§ About this task
Copy each line of the listing that includes "Obligations".

──────

/-! ### The sequencer of the pier that issues -/

/-- A change of a sequencer depends on the sequencer it finds only. -/
theorem State.modSeq_congr {f : Nat} {g k : Sequencer → Sequencer} (e : g (s.field f).seq = k (s.field f).seq) : s.modSeq f g = s.modSeq f k := by
  unfold State.modSeq State.modField
  congr 1
  apply List.ext_getElem?
  intro i
  simp only [List.getElem?_modify]
  by_cases here : f = i
  · subst here
    cases found : s.fields[f]? with
    | none => rfl
    | some x =>
      have own : s.field f = x := by simp [State.field, List.getD_eq_getElem?_getD, found]
      rw [own] at e
      simp [e]
  · simp [here]

theorem State.modSeq_id (s : State) (f : Nat) : (s.modSeq f fun q => q) = s := by
  show ({ s with fields := s.fields.modify f id } : State) = s
  rw [List.modify_id]

/-- The sequencer once its instruction index has moved past an instruction. -/
theorem State.seq_advanced (wf : s.wf = true) (h : Hdr) :
    ((s.advanced h).field h.field).seq = { (s.field h.field).seq with pc := (s.field h.field).seq.pc + 1 } := by
  rw [State.advanced, State.field_modSeq _ _ (State.fieldLt wf _)]

/-- An instruction that issues and changes its sequencer, written with what the sequencer held when it issued. -/
theorem State.issue_modSeq (wf : s.wf = true) (k : s.issues h w u = true) {g x : Sequencer → Sequencer}
    (e : ∀ q : Sequencer, q = { (s.field h.field).seq with pc := (s.field h.field).seq.pc + 1 } → g q = x q) :
    s.issue h w u (fun t => t.modSeq h.field g) = (s.advanced h).modSeq h.field x := by
  rw [State.issue_runs k]
  exact State.modSeq_congr (e _ (State.seq_advanced wf h))

theorem toTwos_mod (n : Nat) (i : Int) : toTwos n i % 2 ^ n = toTwos n i := by
  have pos : (0 : Int) < (2 ^ n : Nat) := by exact_mod_cast Nat.two_pow_pos n
  exact Nat.mod_eq_of_lt ((Int.toNat_lt (Int.emod_nonneg i pos.ne')).2 (Int.emod_lt_of_pos i pos))

theorem putIdx_toTwos (idx : List Nat) (r : Idx16) (i : Int) :
    putIdx idx r (toTwos 64 i) = if r = 0 then idx else idx.set r ((i % 2 ^ 64).toNat) := by
  unfold putIdx
  rw [toTwos_mod]
  exact if_congr Fin.val_eq_zero_iff rfl rfl

/-! ### Instructions that wait in the sequencer -/

/-- The sequencer `q` past an instruction that waits for `w`, once the waiting instructions have been looked at. -/
def Sequencer.waits (q : Sequencer) (still : Bool) (h : Hdr) (w : Waiting) : Sequencer :=
  let r := ({ q with pc := q.pc + 1, waiting := q.waiting ++ [w] }).setToken (hdrToken h) true
  Sequencer.drainWaiting still (r.waiting.length + 1) r

/-- An instruction that waits changes its sequencer only. -/
theorem State.await_wakes (wf : s.wf = true) (k : s.issues h w u = true) (x : Waiting) {act : State → State}
    (acts : act (s.advanced h) = ((s.advanced h).await h x).wakeWaiting h.field) : ∃ t, s.issue h w u act = t ∧ s.onlySeq t h.field ∧
      (t.field h.field).seq = (s.field h.field).seq.waits (s.fetchSlots h.field == 0) h x := by
  refine ⟨_, State.issue_runs k act, ?_⟩
  rw [acts, State.await, State.wakeWaiting, State.advanced, State.modSeq_modSeq, State.modSeq_modSeq]
  refine ⟨State.onlySeq_modSeq _ _, ?_⟩
  rw [State.field_modSeq _ _ (State.fieldLt wf _)]
  rfl

end Sys2Proof.Machine

/-! ### The statements -/

section
open Sys2Proof Sys2Proof.Machine

/-- Settles O1: every instruction issues through `State.issue`, whose cases these are. -/
theorem issueHoldsBack : Obligations.IssueHoldsBack := by
  intro i h w u s issued
  obtain ⟨act, run⟩ := exec_issued issued s
  dsimp only
  rw [run]
  refine ⟨fun k => ?drawbridge, fun k => ⟨fun b twin loaded => ?twin, fun sound cannot => ?cannot, fun bad can next => ?bad,
    fun clean can next held => ?held⟩⟩
  case drawbridge => rw [State.issue_drawbridge k]
  case twin => rw [State.issue_twin k twin loaded]
  case cannot => rw [State.issue_cannot k sound cannot]
  case bad => rw [State.issue_uncorrectable k can next bad]
  case held => rw [State.issue_waits k can next clean held]; rfl

/-- Settles O2: each changes its sequencer as it finds it, past the instruction. -/
theorem sequencerRegisters : Obligations.SequencerRegisters := by
  intro h s
  refine ⟨fun k => ?force, fun r k wf => ?window, fun r m b d k wf => ?base, fun r imm k wf => ?add, fun c n k wf => ?loop, fun c a k wf => ?endloop,
    fun a k => ?jump⟩
  case force => rw [exec_checkForce, execCheckForce, State.issue_runs k]
  case window =>
    refine congrArg _ (State.issue_modSeq wf k fun q e => ?_)
    simp [Sequencer.setIdx, putIdx, e]
  case base =>
    rw [exec_stepBase, execStepBase]
    by_cases zero : r = 0
    · rw [if_pos zero, State.issue_runs k]
      simp only [zero, if_true, State.modSeq_id]
    · rw [if_neg zero]
      refine congrArg _ (State.issue_modSeq wf k fun q e => ?_)
      have stride : signed 32 d.toNat = d.toInt := by rw [signed_eq_toInt (by decide), BitVec.ofNat_toNat, BitVec.setWidth_eq]
      simp only [if_neg zero, Sequencer.setIdx, BaseRec.at, putIdx_toTwos, e, stride]
      rfl
  case add =>
    refine congrArg _ (State.issue_modSeq wf k fun q e => ?_)
    have value : signed 48 imm.toNat = imm.toInt := by rw [signed_eq_toInt (by decide), BitVec.ofNat_toNat, BitVec.setWidth_eq]
    simp only [Sequencer.setIdx, putIdx_toTwos, e, value]
    rfl
  case loop => exact congrArg _ (State.issue_modSeq wf k fun q e => by rw [e])
  case endloop => exact congrArg _ (State.issue_modSeq wf k fun q e => by rw [e])
  case jump => rw [exec_stepJump, execStepJump, State.issue_runs k]

/-- Settles O3. -/
theorem waitingInstructions : Obligations.WaitingInstructions := by
  intro h s wf
  have waits {w : Nat} {u : Option PierUnit} (k : s.issues h w u = true) {x y : Waiting} (same : x = y) :
      ∃ t, Host.Outcome.next (φ := Fault) (ρ := Refusal) (s.issue h w u fun t => (t.await h x).wakeWaiting h.field) = .next t ∧
        s.onlySeq t h.field ∧ (t.field h.field).seq = (s.field h.field).seq.waits (s.fetchSlots h.field == 0) h y := by
    subst same
    obtain ⟨t, run, only, seq⟩ := State.await_wakes wf k x (act := fun t => (t.await h x).wakeWaiting h.field) rfl
    exact ⟨t, congrArg _ run, only, seq⟩
  refine ⟨fun k => ?verdicts, fun k => waits k rfl, fun c n => ⟨fun k => waits k rfl, fun k => waits k rfl⟩⟩
  case verdicts =>
    obtain ⟨t, run, only, seq⟩ := State.await_wakes wf k (.verdicts (s.field h.field).seq.passIndex (hdrToken h))
      (act := fun t => (t.await h (.verdicts (t.field h.field).seq.passIndex (hdrToken h))).wakeWaiting h.field) (by rw [State.seq_advanced wf])
    exact ⟨t, congrArg _ run, only, seq⟩

end
end

section
/-! PHASE, COMMIT, STEP.NEXT and STEP.LDX (R188 to R190, R198). -/

namespace Sys2Proof.Machine

variable {s : State} {h : Hdr} {w : Nat} {u : Option PierUnit}

/-! ### The spans under changes of a pier -/

/-- A change of a span depends on the span it finds only. -/
theorem State.modSpan_congr {k : Nat} {g x : Span → Span} (e : g (s.span k) = x (s.span k)) : s.modSpan k g = s.modSpan k x := by
  unfold State.modSpan
  congr 1
  apply List.ext_getElem?
  intro i
  simp only [List.getElem?_modify]
  by_cases here : k = i
  · subst here
    cases found : s.spans[k]? with
    | none => rfl
    | some p =>
      have own : s.span k = p := by simp [State.span, List.getD_eq_getElem?_getD, found]
      rw [own] at e
      simp [e]
  · simp [here]

theorem State.memberOf_modSeq (s : State) (f e : Nat) (g : Sequencer → Sequencer) : (s.modSeq f g).memberOf e = s.memberOf e := rfl

/-- The open step of a pier is a matter of its span. -/
theorem State.openStep_congr {s t : State} (same : t.spans = s.spans) (f : Nat) : t.openStep f = s.openStep f := by
  simp [State.openStep, State.memberOf, State.span, same]
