-- ==== Sys2Proof/Machine/Framer.lean ====
section
/-! DEFINITION. The word register and framer commands (spec/43_framer.md R170 to R174): LDW, RDW, PACK, UNFRAME,
COMBINE. The last three are gated. -/

namespace Sys2Proof.Machine

/-- LDW Wd, imm16 (R170). -/
def execLdw (d : WordReg) (imm16 : Word) (s : State) : Host.Outcome State Fault Refusal :=
  .next ((s.setWord d imm16).respond 0#8)

/-- RDW Ws (R171). -/
def execRdw (src : WordReg) (s : State) : Host.Outcome State Fault Refusal :=
  .next (s.respond (s.word src))

/-- PACK Ws (R172): the frame is appended at LEN, whatever LEN is (R58), and reported. -/
def execPack (src : WordReg) (s : State) : Host.Outcome State Fault Refusal :=
  match s.mode.gate with
  | some st => .next (s.raise st 0#8)
  | none =>
    if BUF_BYTES < s.len.toNat + 3 then .next (s.raise .bufferOverflow s.len)
    else
      let v := s.word src
      match s.buf.writeSpan s.len.toNat (packWord s.cfg v) with
      | none => .fault .noSuchAddress
      | some m =>
        .next (((s.setBuf m).setLen (s.len + 3)).respond (frameBits (highByte v) (lowByte v) (frameChecksum s.cfg v)))

/-- What UNFRAME reports of an error of `unframe` (R81, R200). -/
def unframeErrorState (s : State) (count : Byte) : UnframeError → State
  | .lengthMismatch _ _ => s.raise .lengthMismatch (info2 count s.len)
  | .checksumMismatch i expected actual => s.raise .checksumMismatch (info3 (BitVec.ofNat 8 i) expected actual)

/-- UNFRAME count (R173): CountRange, then LengthMismatch, then the groups; all words are written or none. -/
def execUnframe (count : Byte) (s : State) : Host.Outcome State Fault Refusal :=
  match s.mode.gate with
  | some st => .next (s.raise st 0#8)
  | none =>
    if NW < count.toNat then .next (s.raise .countRange (BitVec.ofNat 8 NW))
    else if s.len.toNat ≠ 3 * count.toNat then .next (s.raise .lengthMismatch (info2 count s.len))
    else
      match s.buf.readSpan 0 s.len.toNat with
      | none => .fault .noSuchAddress
      | some bytes =>
        match unframe s.cfg bytes count.toNat with
        | .error e => .next (unframeErrorState s count e)
        | .ok words => .next ((s.setWords (writeWords s.w 0 words)).respond count)

/-- COMBINE n (R174): the limit is 4 whatever NW is. -/
def execCombine (n : Byte) (s : State) : Host.Outcome State Fault Refusal :=
  match s.mode.gate with
  | some st => .next (s.raise st 0#8)
  | none =>
    if n.toNat = 0 ∨ 4 < n.toNat then .next (s.raise .countRange 4#8)
    else
      match combineWords (s.firstWords n.toNat) with
      | none => .next (s.raise .countRange 4#8)
      | some v => .next (s.respond v)

end Sys2Proof.Machine
end

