section
/-! PROOFS of the statements of spec/10_state.md: the values reset leaves (R32), and the immutability of the checked
configuration (R36). The second goes by one fact per layer: a command, a step, a run. -/

namespace Sys2Proof

/-! ## The word of a command -/

theorem exceptBind_eq_ok {ε α β : Type} {x : Except ε α} {f : α → Except ε β} {b : β} :
    x.bind f = .ok b ↔ ∃ a, x = .ok a ∧ f a = .ok b := by
  cases x <;> simp [Except.bind]

theorem exceptMap_eq_ok {ε α β : Type} {x : Except ε α} {f : α → β} {b : β} :
    x.map f = .ok b ↔ ∃ a, x = .ok a ∧ f a = b := by
  cases x <;> simp [Except.map]

theorem csrwOf_ne_reset (csr : Csr) (v : Byte) : csrwOf csr v ≠ .ok .reset := by
  unfold csrwOf; split <;> simp

/-- Only the opcode of RESET decodes to RESET (R78). -/
theorem fieldOp_of_decode_reset {v : Command} (h : decode v = .ok .reset) : fieldOp v = 0x01#8 := by
  unfold decode at h
  split at h
  case h_1 hop => exact hop
  all_goals simp [needZero_eq_ok, exceptMap_eq_ok, exceptBind_eq_ok, csrwOf_ne_reset] at h

/-- The one word that decodes to RESET (R100). -/
theorem eq_of_decode_reset {v : Command} (h : decode v = .ok .reset) : v = 0x01000000#32 := by
  have hop := fieldOp_of_decode_reset h
  rw [decode_reset hop] at h
  obtain ⟨ha, h⟩ := needZero_eq_ok.1 h
  obtain ⟨hb, h⟩ := needZero_eq_ok.1 h
  obtain ⟨hc, -⟩ := needZero_eq_ok.1 h
  exact eq_of_fields hop ha hb hc

end Sys2Proof

namespace Sys2Proof.Machine

/-! ## The checked configuration -/

/-- The second state holds the configuration, MODE and TABLE of the first: what R36 fixes until the next reset. -/
def State.SameCheck (s t : State) : Prop := t.cfg = s.cfg ∧ t.mode = s.mode ∧ t.table = s.table

theorem State.SameCheck.refl (s : State) : s.SameCheck s := ⟨rfl, rfl, rfl⟩

theorem State.SameCheck.trans {s t u : State} (h1 : s.SameCheck t) (h2 : t.SameCheck u) : s.SameCheck u := by
  obtain ⟨hc, hm, ht⟩ := h1
  obtain ⟨hc', hm', ht'⟩ := h2
  exact ⟨hc'.trans hc, hm'.trans hm, ht'.trans ht⟩

/-- RESET, CSRW and SELFTEST apart, no command writes the configuration, MODE or TABLE, in any MODE (R21, R25, R30). -/
theorem exec_sameCheck {i : Instr} {s t : State} (hr : i ≠ .reset) (hs : i ≠ .selftest)
    (hw : ∀ csr v, i ≠ .csrw csr v) (h : exec i s = .next t) : s.SameCheck t := by
  cases i with
  | reset => exact absurd rfl hr
  | csrr csr => cases h; exact ⟨rfl, rfl, rfl⟩
  | csrw csr v => exact absurd rfl (hw csr v)
  | selftest => exact absurd rfl hs
  | clrb => cases h; exact ⟨rfl, rfl, rfl⟩
  | pushb v => rcases execPushb_next h with ⟨-, rfl⟩ | ⟨_, -, -, rfl⟩ <;> exact ⟨rfl, rfl, rfl⟩
  | stb a v => rcases execStb_next h with ⟨-, rfl⟩ | ⟨_, -, -, rfl⟩ <;> exact ⟨rfl, rfl, rfl⟩
  | ldb a => rcases execLdb_next h with ⟨-, rfl⟩ | ⟨_, -, -, rfl⟩ <;> exact ⟨rfl, rfl, rfl⟩
  | crc off len =>
    rcases execCrc_next h with ⟨_, -, rfl⟩ | ⟨-, -, rfl⟩ | ⟨_, -, -, -, rfl⟩ <;> exact ⟨rfl, rfl, rfl⟩
  | crcv off len =>
    rcases execCrcv_next h with ⟨_, -, rfl⟩ | ⟨-, -, rfl⟩ | ⟨_, _, -, -, -, -, ⟨-, rfl⟩ | ⟨-, rfl⟩⟩ <;>
      exact ⟨rfl, rfl, rfl⟩
  | ldw d v => cases h; exact ⟨rfl, rfl, rfl⟩
  | rdw r => cases h; exact ⟨rfl, rfl, rfl⟩
  | pack r =>
    rcases execPack_next h with ⟨_, -, rfl⟩ | ⟨-, -, rfl⟩ | ⟨_, -, -, -, rfl⟩ <;> exact ⟨rfl, rfl, rfl⟩
  | unframe n =>
    rcases execUnframe_next h with ⟨_, -, rfl⟩ | ⟨-, -, rfl⟩ | ⟨-, -, -, rfl⟩ |
      ⟨_, -, -, -, -, ⟨_, _, _, -, rfl⟩ | ⟨_, -, -, rfl⟩⟩ <;> exact ⟨rfl, rfl, rfl⟩
  | combine n =>
    rcases execCombine_next h with ⟨_, -, rfl⟩ | ⟨-, -, rfl⟩ | ⟨-, -, -, rfl⟩ <;> exact ⟨rfl, rfl, rfl⟩

/-- CSRW answers an error and writes nothing once MODE is not UNCONFIGURED (R104). -/
theorem execCsrw_locked_sameCheck {csr : Csr} {v : Byte} {s t : State} (hm : s.mode ≠ .unconfigured)
    (h : execCsrw csr v s = .next t) : s.SameCheck t := by
  rcases execCsrw_next h with ⟨-, rfl⟩ | ⟨_, -, -, rfl⟩ | ⟨_, -, hu, -⟩
  · exact ⟨rfl, rfl, rfl⟩
  · exact ⟨rfl, rfl, rfl⟩
  · exact absurd hu hm
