-- ==== Sys2Proof/Machine/StateSession.lean ====
section
/-! DEFINITION. Sys2Proof/Machine/StateSession.lean: the state of sessions, mirrors and request ownership (10_session_service,
12_composition R358-R362, 16_failure_hiding R438-R440) and of reckonings (18_reckoning). -/

namespace Sys2Proof.Machine

/-! ## Sessions -/

/-- What a session does, waiting apart (R290). -/
inductive SessState where
  | prefill | decode | idle
deriving DecidableEq, Repr

/-- A token record still to be written (R298, R302): whether its mirror entry has been acknowledged. -/
structure TokRec where
  token : Nat
  index : Nat
  fin : Bool
  reason : Nat
  stop : Nat
  acked : Bool
deriving DecidableEq, Repr

/-- A session (R285-R303), keyed by SLOT. `plan` is partition * 16 + PLAN_ID and `k` its place in the plan's tables. -/
structure Sess where
  part : Nat
  plan : Nat
  k : Nat
  gen : Nat
  context : Nat
  req : Nat
  temperature : Nat
  topP : Nat
  topK : Nat
  seed : Nat
  maxNew : Nat
  eos : Nat
  stops : List (List Nat)
  state : SessState
  /-- tokens by position -/
  tokens : List Nat
  /-- tokens sampled and not yet taken by Innkeeper (R293, R297) -/
  taken : List Nat
  /-- positions prefilled -/
  filled : Nat
  /-- tokens of the current generation and of all generations (INDEX of the next) -/
  made : Nat
  index : Nat
  /-- number of the current generation, so that late tokens are discarded -/
  round : Nat
  fails : Nat
  pages : List Nat
  /-- order of admission; step served last; order of preemption; when its generation ended -/
  admitted : Nat
  served : Nat
  preempted : Option Nat
  endedAt : Nat
  /-- pages are taken when the step in flight completes (R296) -/
  robbed : Bool
  recs : List TokRec
  /-- one more than the highest INDEX whose record is in the ring -/
  confirmed : Nat
  /-- a SessionClose waits: the ring it answers -/
  closing : Option Nat
  /-- the context was revoked: the session closes, and nothing is answered -/
  abandoned : Bool
deriving DecidableEq, Repr

/-- A sampled token on its way to Innkeeper (R293): session slot, GEN, round, token. -/
structure TapNote where
  slot : Nat
  gen : Nat
  round : Nat
  token : Nat
deriving DecidableEq, Repr

/-- A mirrored session at a companion (R439), keyed by its handle at the source. `records` are the END and TOKEN entries past
CONFIRMED, whose records the ring may not hold. -/
structure Mirror where
  /-- the SessionOpen record and the stop entries' words -/
  record : Nat
  stops : List (List Nat)
  maxNew : Nat
  tokens : List Nat
  made : Nat
  index : Nat
  idle : Bool
  records : List TokRec
deriving DecidableEq, Repr

/-- A holding partition at a companion (R438, R439): whose sessions it mirrors, the mirrors, bytes written, and the manifest chunks. -/
structure Holding where
  node : Nat
  part : Nat
  mirrors : Tab Mirror
  bytes : Nat
  manifest : List (List (BitVec 8))
deriving DecidableEq, Repr

/-- A request's home record (R358): owner, generation, and deadline; the partition the owner serves it in. -/
structure HomeRec where
  owner : Nat
  gen : Nat
  deadline : Nat
  ownerPart : Nat
deriving DecidableEq, Repr

/-- The owner's side of a request whose home is another module, or that this module hands off (R360, R361). `handing` is the target
node while a hand-off runs; `waiting` when a target sent its LeaseAccept, until it has a LeaseGrant. -/
structure Lease where
  gen : Nat
  homeNode : Nat
  homePart : Nat
  /-- the session's slot here -/
  slot : Nat
  validUntil : Nat
  renewAt : Nat
  waiting : Option Nat
  handing : Option Nat
  transfer : Nat
  offered : Bool
deriving DecidableEq, Repr

/-- Sessions, mirrors and ownership. Holdings are keyed by holding partition; home records and leases partition * 2^32 +
REQUEST_ID. -/
structure SessUnit where
  sessions : Tab Sess
  /-- GEN of the last use of each SLOT -/
  gens : Tab Nat
  taps : List TapNote
  /-- results that named no outstanding row (R293) -/
  strays : Nat
  nextOrder : Nat
  holdings : Tab Holding
  homes : Tab HomeRec
  leases : Tab Lease
  /-- work dropped for a stale generation (R361) -/
  stale : Nat
  nextTransfer : Nat
deriving DecidableEq, Repr

/-! ## Reckonings -/

/-- An open account (R472-R479): START_US, context and session of its record, flags of R480 byte 13, energies by category in µJ, when
a direct charge last reached it, and whether it received energy in this epoch. -/
structure Account where
  part : Nat
  req : Nat
  start : Nat
  context : Nat
  session : Nat
  flags : Nat
  compute : Int
  slice : Int
  dram : Int
  link : Int
  shared : Int
  lastCharge : Nat
  charged : Bool
deriving DecidableEq, Repr

/-- A closed reckoning (R480, R481): its account, SEQ and END_US. Energy of the window in which it closed still reaches it at the
window's end (R476). -/
structure Leaf where
  seq : Nat
  endUs : Nat
  acct : Account
deriving DecidableEq, Repr

/-- A closed epoch whose root is still to be signed (R481, R483). -/
structure Epoch where
  num : Nat
  opened : Nat
  closed : Nat
  metered : Nat
  leaves : List Leaf
deriving DecidableEq, Repr

/-- A reckoning ring entry that waits (R484, R485): KIND, PART, EPOCH and its payload from byte 16. -/
structure RingItem where
  kind : Nat
  part : Nat
  epoch : Nat
  payload : Nat
deriving DecidableEq, Repr

/-- Reckonings. Accounts are keyed partition * 2^32 + REQ_ID; the house account of p has REQ_ID 0, the operator account key 0.
`steps` holds the energy charged to session step IDs, `doneSteps` the REQ_ID and COUNT of the rows of steps that have completed
since the last window (R477). -/
structure ReckUnit where
  accounts : Tab Account
  steps : Tab Account
  doneSteps : Tab (List (Nat × Nat))
  nextSeq : Nat
  epoch : Nat
  opened : Nat
  metered : Nat
  /-- first window's begin and last window's end in this epoch -/
  firstWin : Option Nat
  lastWin : Nat
  leaves : List Leaf
  unsigned : List Epoch
  prevRoot : Option Nat
  /-- entries waiting for ring room, by partition -/
  held : Tab (List RingItem)
  /-- nJ of this window, and the remainder of R471; samples in it -/
  acc : Nat
  rem : Nat
  samples : Nat
  /-- S_p in 1/11520 by partition: as the last regulation window fixed it, and as the reconciliation window in force uses it (R473, R490) -/
  shares : Tab Nat
  winShares : Tab Nat
  /-- windows in which RECKONING_FULL was sent, by partition -/
  fullAt : Tab Nat
  /-- µJ by partition since the last live reading, measured, and by domain (R488) -/
  live : Tab Nat
  liveMeter : Nat
  liveDomains : Tab Nat
  /-- SHARED_W and LOSS_PPM of the calibration record (R470, R473) -/
  calShared : Nat
  calLoss : Nat
deriving DecidableEq, Repr

end Sys2Proof.Machine
end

──────

§ Output for this exercise
theorem issueHoldsBack : Obligations.IssueHoldsBack := by
theorem sequencerRegisters : Obligations.SequencerRegisters := by
theorem waitingInstructions : Obligations.WaitingInstructions := by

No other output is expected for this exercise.